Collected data
=====

-- ==== Sys2Proof/Machine/RxCodec.lean ====
section
/-! DEFINITION. `DecodeStep` arm by arm (R161 to R166), `Route` (R168), `ValidateFrame` (R172), `RxInit` (R38), `RxOpen` (R39). -/

namespace Sys2Proof.Machine

/-- DECODESTEP.STALLED (R161). -/
def execDecodeStalled (st : Station) (s : State) : Out := decodeArm .stalled st s

/-- DECODESTEP.EMPTY (R162). -/
def execDecodeEmpty (st : Station) (s : State) : Out := decodeArm .empty st s

/-- DECODESTEP.UNESCAPE (R163). -/
def execDecodeUnescape (st : Station) (s : State) : Out := decodeArm (.byte .unescape) st s

/-- DECODESTEP.ESCAPE (R164). -/
def execDecodeEscape (st : Station) (s : State) : Out := decodeArm (.byte .escape) st s

/-- DECODESTEP.FLAG_OPEN (R165). -/
def execDecodeFlagOpen (st : Station) (s : State) : Out := decodeArm (.byte .flagOpen) st s

/-- DECODESTEP.FLAG_CLOSE (R165). -/
def execDecodeFlagClose (st : Station) (s : State) : Out := decodeArm (.byte .flagClose) st s

/-- DECODESTEP.DATA (R166). -/
def execDecodeData (st : Station) (s : State) : Out := decodeArm (.byte .data) st s

/-- ROUTE (R168, R169). -/
def execRoute (st : Station) (d : Byte) (s : State) : Out := .next (s.route st d).quiet

/-- VALIDATEFRAME (R172, R173). -/
def execValidateFrame (st : Station) (s : State) : Out := .next (validateFrame st s)

/-- RXINIT: `S.rx <- RxInit` (R38). -/
def execRxInit (st : Station) (s : State) : Out := .next (s.setRx st (rxInit s.par.n)).quiet

/-- RXOPEN: `S.rx <- RxOpen` (R39). -/
def execRxOpen (st : Station) (s : State) : Out := .next (s.setRx st (rxOpen s.par.n)).quiet

end Sys2Proof.Machine
end

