/-! ## setRx -/

@[simp] theorem State.setRx_ini_state (s : State) (st : Station) (x : RxContext) : (s.setRx st x).ini.state = s.ini.state := by cases st <;> rfl
@[simp] theorem State.setRx_ini_deadline (s : State) (st : Station) (x : RxContext) : (s.setRx st x).ini.deadline = s.ini.deadline := by cases st <;> rfl
@[simp] theorem State.setRx_res_state (s : State) (st : Station) (x : RxContext) : (s.setRx st x).res.state = s.res.state := by cases st <;> rfl
@[simp] theorem State.setRx_qa (s : State) (st : Station) (x : RxContext) : (s.setRx st x).qa = s.qa := by cases st <;> rfl
@[simp] theorem State.setRx_qb (s : State) (st : Station) (x : RxContext) : (s.setRx st x).qb = s.qb := by cases st <;> rfl
@[simp] theorem State.setRx_clock (s : State) (st : Station) (x : RxContext) : (s.setRx st x).clock = s.clock := by cases st <;> rfl
@[simp] theorem State.setRx_cfg (s : State) (st : Station) (x : RxContext) : (s.setRx st x).cfg = s.cfg := by cases st <;> rfl
@[simp] theorem State.setRx_par (s : State) (st : Station) (x : RxContext) : (s.setRx st x).par = s.par := by cases st <;> rfl
@[simp] theorem State.setRx_prog (s : State) (st : Station) (x : RxContext) : (s.setRx st x).prog = s.prog := by cases st <;> rfl
@[simp] theorem State.setRx_turn (s : State) (st : Station) (x : RxContext) : (s.setRx st x).turn = s.turn := by cases st <;> rfl
@[simp] theorem State.setRx_free (s : State) (st : Station) (x : RxContext) : (s.setRx st x).free = s.free := by cases st <;> rfl
@[simp] theorem State.setRx_host (s : State) (st : Station) (x : RxContext) : (s.setRx st x).host = s.host := by cases st <;> rfl
@[simp] theorem State.setRx_queue (s : State) (st : Station) (x : RxContext) (q : Queue) : (s.setRx st x).queue q = s.queue q := by cases st <;> rfl
@[simp] theorem State.setRx_capacity (s : State) (st : Station) (x : RxContext) (q : Queue) : (s.setRx st x).capacity q = s.capacity q := by cases st <;> rfl
theorem State.setRx_link_of_ne (s : State) (st : Station) (x : RxContext) (st' : Station) (h : st' ≠ st) : (s.setRx st x).link st' = s.link st' := by
  cases st <;> cases st' <;> first | rfl | exact absurd rfl h

/-! ## setTxPacket -/

@[simp] theorem State.setTxPacket_ini_state (s : State) (st : Station) (x : Packet) : (s.setTxPacket st x).ini.state = s.ini.state := by cases st <;> rfl
@[simp] theorem State.setTxPacket_ini_deadline (s : State) (st : Station) (x : Packet) : (s.setTxPacket st x).ini.deadline = s.ini.deadline := by cases st <;> rfl
@[simp] theorem State.setTxPacket_res_state (s : State) (st : Station) (x : Packet) : (s.setTxPacket st x).res.state = s.res.state := by cases st <;> rfl
@[simp] theorem State.setTxPacket_qa (s : State) (st : Station) (x : Packet) : (s.setTxPacket st x).qa = s.qa := by cases st <;> rfl
@[simp] theorem State.setTxPacket_qb (s : State) (st : Station) (x : Packet) : (s.setTxPacket st x).qb = s.qb := by cases st <;> rfl
@[simp] theorem State.setTxPacket_clock (s : State) (st : Station) (x : Packet) : (s.setTxPacket st x).clock = s.clock := by cases st <;> rfl
@[simp] theorem State.setTxPacket_cfg (s : State) (st : Station) (x : Packet) : (s.setTxPacket st x).cfg = s.cfg := by cases st <;> rfl
@[simp] theorem State.setTxPacket_par (s : State) (st : Station) (x : Packet) : (s.setTxPacket st x).par = s.par := by cases st <;> rfl
@[simp] theorem State.setTxPacket_prog (s : State) (st : Station) (x : Packet) : (s.setTxPacket st x).prog = s.prog := by cases st <;> rfl
@[simp] theorem State.setTxPacket_turn (s : State) (st : Station) (x : Packet) : (s.setTxPacket st x).turn = s.turn := by cases st <;> rfl
@[simp] theorem State.setTxPacket_free (s : State) (st : Station) (x : Packet) : (s.setTxPacket st x).free = s.free := by cases st <;> rfl
@[simp] theorem State.setTxPacket_host (s : State) (st : Station) (x : Packet) : (s.setTxPacket st x).host = s.host := by cases st <;> rfl
@[simp] theorem State.setTxPacket_queue (s : State) (st : Station) (x : Packet) (q : Queue) : (s.setTxPacket st x).queue q = s.queue q := by cases st <;> rfl
@[simp] theorem State.setTxPacket_capacity (s : State) (st : Station) (x : Packet) (q : Queue) : (s.setTxPacket st x).capacity q = s.capacity q := by cases st <;> rfl
theorem State.setTxPacket_link_of_ne (s : State) (st : Station) (x : Packet) (st' : Station) (h : st' ≠ st) : (s.setTxPacket st x).link st' = s.link st' := by
  cases st <;> cases st' <;> first | rfl | exact absurd rfl h
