-- ==== Sys2Proof/Tests/Slice0.lean ====
section
/-! SUPPORT. Tests. Every expected result is copied from spec/: V-… and S… are entries of 95_test_vectors.md, R… are rules. -/

namespace Sys2Proof.Tests

open Sys2Proof.Machine

/-! ## Helpers -/

/-- Whether an outcome is a next state with a property. -/
def shows (o : Out) (p : State → Bool) : Bool :=
  match o with
  | .next s => p s
  | .fault _ => false
  | .refused _ => false

/-- Whether an outcome is a refusal for a reason. -/
def refuses (o : Out) (r : Refusal) : Bool :=
  match o with
  | .next _ => false
  | .fault _ => false
  | .refused r' => r' == r

/-- Whether an outcome is a fault. -/
def faults (o : Out) : Bool :=
  match o with
  | .next _ => false
  | .fault _ => true
  | .refused _ => false

/-- Whether a word decodes to an instruction. -/
def reads (w : FetchWord) (i : Instr) : Bool :=
  match decode w with
  | .ok j => j == i
  | .error _ => false

/-- Whether a word is rejected for a reason. -/
def rejects (w : FetchWord) (e : DecodeError) : Bool :=
  match decode w with
  | .ok _ => false
  | .error e' => e' == e

/-- A system with a payload of `n` bytes, both stations at reset, queues of eight bytes, 32 bits of clock, a timeout of 1000. -/
def base (n : Nat) : State :=
  { ini := Initiator.reset n, res := Responder.reset n, qa := [], qb := [], clock := 0
    cfg := { command := 0x02#8, payload := zeros n }
    par := { n := n, capQA := 8, capQB := 8, replyTimeoutMs := 1000, clockW := 32 }
    prog := [], turn := .initiator, free := 0, host := { ret := .nothing, label := none, ready := [] } }

/-- The packet of V-TX-12. -/
def packet12 : Packet := { address := 0x02#8, control := 0x01#8, payload := [0x7E#8, 0x11#8] }

/-- The initiator sending the packet of V-TX-12 (its CRC is 8821), at a stage and cursor, with `QA` holding some bytes. -/
def sending (stage : Stage) (cursor : Nat) (esc : Bool) (cur : Byte) (qa : List Byte) : State :=
  let s := base 2
  { (s.setTxPacket .initiator packet12).setTx .initiator
      { stage := stage, cursor := cursor, fcsFirst := 0x21#8, fcsSecond := 0x88#8, escPending := esc, curByte := cur } with
    qa := qa }

/-- The bytes appended to `QA`, and the stage, cursor and escape flag after. -/
def sent (o : Out) (qa : List Byte) (stage : Stage) (cursor : Nat) (esc : Bool) (cur : Byte) : Bool :=
  shows o fun s => s.qa == qa && (s.tx .initiator).stage == stage && (s.tx .initiator).cursor == cursor &&
    (s.tx .initiator).escPending == esc && (s.tx .initiator).curByte == cur

/-- A receive context of two payload bytes with some fields set. -/
def receiving (started assembled unesc : Bool) (pos : Nat) : RxContext :=
  { rxInit 2 with started := started, assembled := assembled, unescPending := unesc, pos := pos }

/-- The responder's receive context and `QA` set. -/
def hearing (rx : RxContext) (qa : List Byte) : State := { (base 2).setRx .responder rx with qa := qa }

/-- The closed context that V-RX-1 ends in, before its validation. -/
def closed12 : RxContext :=
  { started := true, assembled := true, valid := false, packet := packet12, pos := 6, unescPending := false,
    fcsFirst := 0x21#8, fcsSecond := 0x88#8 }

/-- The initiator in a state of its FSM. -/
def iAt (st : IState) (s : State) : State := { s with ini := { s.ini with state := st } }

/-- The responder in a state of its FSM. -/
def rAt (st : RState) (s : State) : State := { s with res := { s.res with state := st } }

/-- V-I-5 to V-I-9: AwaitReply, armed at 22 for 1000 ms. -/
def awaiting (now : Nat) (qb : List Byte) : State :=
  let s := base 2
  { s with
    ini := { s.ini with state := .awaitReply, deadline := { armed := true, tStart := 22, duration := 1000 } }
    clock := now, qb := qb }

/-- V-R-5 to V-R-10: the responder in Reply with a transmit stage. -/
def replying (stage : Stage) (qa qb : List Byte) : State :=
  let s := (base 2).setTx .responder
    { stage := stage, cursor := 0, fcsFirst := 0x00#8, fcsSecond := 0x00#8, escPending := false, curByte := 0x00#8 }
  { rAt .reply (s.setTxPacket .responder { address := 0x01#8, control := 0x02#8, payload := [0x11#8, 0x22#8] }) with
    qa := qa, qb := qb }


/-! ## Well-formedness: each check refuses an ill-formed term -/

theorem test_wellFormed_refuses_data_flag : (.data .initiator 0x7E#8 : Instr).wellFormed = false := by decide

theorem test_wellFormed_refuses_data_escape : (.data .initiator 0x7D#8 : Instr).wellFormed = false := by decide

theorem test_wellFormed_refuses_escOther_flag : (.escOther .initiator 0x5E#8 : Instr).wellFormed = false := by decide

theorem test_wellFormed_refuses_escOther_escape : (.escOther .initiator 0x5D#8 : Instr).wellFormed = false := by decide

theorem test_wellFormed_refuses_frame_empty : (.frame .initiator 0x01#8 0x01#8 [] : Instr).wellFormed = false := by decide

theorem test_wellFormed_refuses_addrOther_initiator : (.addrOther .responder 0x01#8 : Instr).wellFormed = false := by decide

theorem test_wellFormed_refuses_addrOther_responder : (.addrOther .responder 0x02#8 : Instr).wellFormed = false := by decide

theorem test_wellFormed_refuses_cmdReserved_complement : (.cmdReserved .responder 0x01#8 : Instr).wellFormed = false := by decide

theorem test_wellFormed_refuses_cmdReserved_reverse : (.cmdReserved .responder 0x02#8 : Instr).wellFormed = false := by decide

theorem test_wellFormed_refuses_unknown_complement : (.cmdProcessUnknown 0x01#8 [] : Instr).wellFormed = false := by decide

theorem test_wellFormed_refuses_unknown_reverse : (.cmdProcessUnknown 0x02#8 [] : Instr).wellFormed = false := by decide

theorem test_wellFormed_refuses_param_n_zero : (.scriptParam .n 0 : Instr).wellFormed = false := by decide

theorem test_wellFormed_refuses_param_c_zero : (.scriptParam .c 0 : Instr).wellFormed = false := by decide

theorem test_wellFormed_accepts : [Instr.data .initiator 0x55#8, .escOther .initiator 0x31#8, .frame .initiator 0x7D#8 0x7D#8 [0x00#8], .addrOther .initiator 0x03#8, .cmdReserved .initiator 0x00#8, .scriptParam .n 1, .scriptParam .clockW 0,
    .scriptTick (2 ^ 64)].all Instr.wellFormed = true := by decide

/-- R8, D25: a line PARAM N=0 is refused. -/
theorem test_step_refuses_illFormed : refuses (step { base 2 with prog := [⟨.script, .initiator, 2#8 :: 0#8 :: encodeNat 0⟩] }) .illFormed = true := by decide

/-- R105: `R.state` has no value 4. -/
theorem test_step_refuses_undecodable : refuses (step { base 2 with prog := [⟨.enumRState, .initiator, [4#8]⟩] }) (.undecodable .unusedValue) = true := by decide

=====

## PROBLEM TO SOLVE
Above are the records. Identify each line that contains the word "started".

## RESPONSE FOR THIS EXERCISE
def receiving (started assembled unesc : Bool) (pos : Nat) : RxContext :=
  { rxInit 2 with started := started, assembled := assembled, unescPending := unesc, pos := pos }
  { started := true, assembled := true, valid := false, packet := packet12, pos := 6, unescPending := false,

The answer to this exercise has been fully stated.